Then, in the late 1960’s began the war on poverty and the era of the ‘Great Society’ and related programs. This is a critical juncture and series of events within the MLP that have impacted current-day conditions of housing insecurity in the U.S and Pittsburgh. Urban renewal in the 1970s, for example, adversely affected neighborhoods like East Liberty where social ties were demolished along with the intricate web of family homes. The poor were cordoned off in complexes meant to control and create order, but instead later became plagued by violence and poverty. Exacerbating this overtime was a series of federal program cuts to social welfare programs and the simultaneous defunding of public housing, increasing numbers of shelter insecure populations.

The decline of public housing was replaced by a privatized casino-style housing industry. This turn of events was a ‘wicked’ compliment to an already unfair wealth-building strategy that earlier-on redlined predominantly black neighborhoods, cutting communities off from mortgages and home-ownership opportunities. All of this has been an ensuing force that, for many low-income and people of color, guaranteed a revolving door of overpriced, squalid rentals with evictions and endless court appearances at each dead-end.

Pittsburgh's history of housing policies over the last 40–50 years mimics the devastating pattern of urban renewal across the country. It's unique however in its hands-on approach and ecosystem of interventions that have been relatively effective at reducing the number of housing insecure people in the city and supporting those that find themselves homeless. Often these interventions are what you might consider ‘bandaid’ solutions but nonetheless are addressing urgent needs.

Social Programs and Decriminalization — Existing and Potential Interventions -

  • Existing decriminalization Homelessness interventions include programs like Allegheny County’s homeless outreach program that assigns individual case-workers to help reduce and remove fines for panhandling and vagrancy that can lead to unnecessary jail sentences that cost the city and county more money.
  • Housing First programs have been effective solutions for quickly moving shelter insecure populations to secure housing with fewer hoops and hurdles. In the past more step-by-step programs proved to create more insecurity and susceptibility to returning to the streets.
  • A recent postponement of some evictions are an urgent and well-timed intervention during COVID. However a future intervention we plan to look at is the permanent erasure of eviction records that disproportionately affect women of color from ever securing affordable, safe, long-term housing.
  • Examples of occupation of vacant properties, such as those currently happening in LA, represents potential for niche level interventions that could be possible in Pittsburgh. Vacant land and properties are an excellent opportunity for municipalities to slow down the rate of casino-like privatization of land city land and instead develop land trusts and opportunities for cooperative homeownership for the long-term.
  • Additionally, during this time of COVID as shelters struggle to safely quarantine unsheltered populations — vacant hotel rooms could be opened up to shelter in place.
  • We also plan to look more into social impact bonds that would support a new paradigm of public housing in Pittsburgh.
  • Perhaps at a deeper level of intervention, the power to evolve the structure of the system in ‘Donella Meadows Leverage Points in the system’ could look like cities adopting more policies and infrastructure that allows of itinerant communities to self organize, co-build, create ‘uncommon commons’ Home and our goals for home isn’t the same for everyone — our society will need to adapt to the myriad of ways that humans fulfill their needs and find a home, without the threat of criminalization or marginalization.

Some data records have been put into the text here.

/-- What is due for the stores and the power of a spindle's engines, its phasers, its debugger. -/
def spindleMove (held : Bool) (s : State) (n : Nat) : Option (Host.Outcome State Fault Refusal) :=
  let p := spindleAt s n
  if p.wdDue then some (execWatchdogExpiry n s)
  else if p.dbg.stopIn && !held then some (execAllstopRequestReceive n s)
  else
    match p.matrix.waking.find? fun x => decide (x.2 ≤ s.cycle) && !s.dev.wakeHold with
    | some x => some (execSubarrayWakeDone n x.1 s)
    | none =>
      match p.matrix.awake.find? fun x => decide (SMap.get 0 p.matrix.used x.1 + 2048 < s.cycle) && !arrayNeeded p x.1 with
      | some x => some (execSubarrayGate n x.1 s)
      | none =>
        match staleView held s n with
        | some ph => some (execPhaserReleaseReceive n ph s)
        | none => if p.dbg.state = 1 then changes s (execDebugStopped n s) else none

/-- What is due on a spindle. -/
def spindleMoves (held : Bool) (s : State) (n : Nat) : Option (Host.Outcome State Fault Refusal) :=
  ((upto 4).findSome? (strandMove held s n)).or
    (((spindleMove held s n).or ((upto 5).findSome? (queueMove s n))).or
      (if held then none else (spindleAt s n).blocks.findSome? fun x => blockMove s n x.1))

/-! ### Memory and fabric -/

/-- May a write that comes from `o` wait, or is it 4,000 ticks since its issue? (R230) -/
def writeDue (held : Bool) (s : State) (n : Nat) (o : Origin) : Bool := !held || (lastCycle s o.tick 4000 && !boundless (spindleAt s n))

/-- The oldest posted write that its home can take reaches it; `held` leaves out those that may still wait. -/
def postedMove (held : Bool) (s : State) : Option (Host.Outcome State Fault Refusal) :=
  (upto s.posted.length).findSome? fun i => s.posted[i]?.bind fun w =>
    if writeDue held s w.spn w.org && mayApply s i w then some (if w.atom.isSome then execAtomApply i s else execStoreApply i s) else none

/-- Addends reach their window; `held` leaves out those that may still wait. -/
def addendMove (held : Bool) (s : State) : Option (Host.Outcome State Fault Refusal) :=
  s.windows.findSome? fun x => x.2.queue.head?.bind fun q =>
    if writeDue held s q.spn q.org && mayAdd s (x.1 / 64) q then some (execXaddApply (x.1 / 64) (x.1 % 64) s) else none

/-- An invalidation reaches its L2; `held` leaves out those that may still be on their way (R230, R235). -/
def invalMove (held : Bool) (s : State) : Option (Host.Outcome State Fault Refusal) :=
  (s.invals.find? fun i => !held || lastCycle s i.tick 4000).map fun i => .next (deliverInval i s)

/-- What is due on the way to memory: writes, addends and invalidations. -/
def memoryMove (held : Bool) (s : State) : Option (Host.Outcome State Fault Refusal) :=
  ((postedMove held s).or (addendMove held s)).or (invalMove held s)

/-- A message that this device has sent to itself arrives. -/
def netMove (s : State) (m : NetMsg) : Option (Host.Outcome State Fault Refusal) :=
  match m with
  | .chunk c => if c.hdr.src = c.hdr.dst then changes s (execRputChunkReceive c s) else none
  | .accept c => if c.hdr.src = c.hdr.dst then changes s (execRputChunkAccept c s) else none
  | .credit c => if c.hdr.src = c.hdr.dst then changes s (execSlotCreditReceive c s) else none
  | .cancel c => if c.hdr.src = c.hdr.dst then changes s (execCancelNoticeReceive c s) else none
  | .decision d c => if d = ownPkg s c.grp then changes s (execDecisionReceive c s) else none
  | _ => none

The Healthcare Regime — Experimentation and Paradigms that led to the status quo

Events that led to current practices in Healthcare

In outlining the key paradigms in health, and its effect on homelessness, we are looking at root causes and secondary root causes of niche practices becoming widespread regimes that affect populations at scale and contribute to exacerbating marginalized populations.

Furthermore, unique to the Pittsburgh context, is the ecosystem of healthcare centers and understanding the relationship of that regime with homelessness sheds light on certain practices. The correlation of homelessness with health is concerned with the low quality of sanitation and daily living conditions of homeless people, but also with practices that relate with over-prescription of Historically, the health regimes that have played into the status quo of the homeless living situations, as we researched are the following.

Changing paradigms of Mental health care, and deinstitutionalization

The MLP outlines how mental health care started being recognized as a paradigm in health due to landscape events like the American Civil War and the World Wars, and later Vietnam War. Casualties of the conflicts were not limited to those with physical ailments but also those with mental ailments. Not only war veterans, but also civilians who faced mental health issues, are included in this. There were landmark events where many mental health institutions were built in the 1800s and many psychiatric facilities sprung up by the 1900s, deinstitutionalization of mental health patients, because of institutions running overcapacity resulted in homelessness caused by an inability to find housing and the system being unable to make adjustments to the needs of those with mental health conditions. Pittsburgh and neighboring counties and states saw the establishment of asylums and mental care wards for patients facing mental health challenges.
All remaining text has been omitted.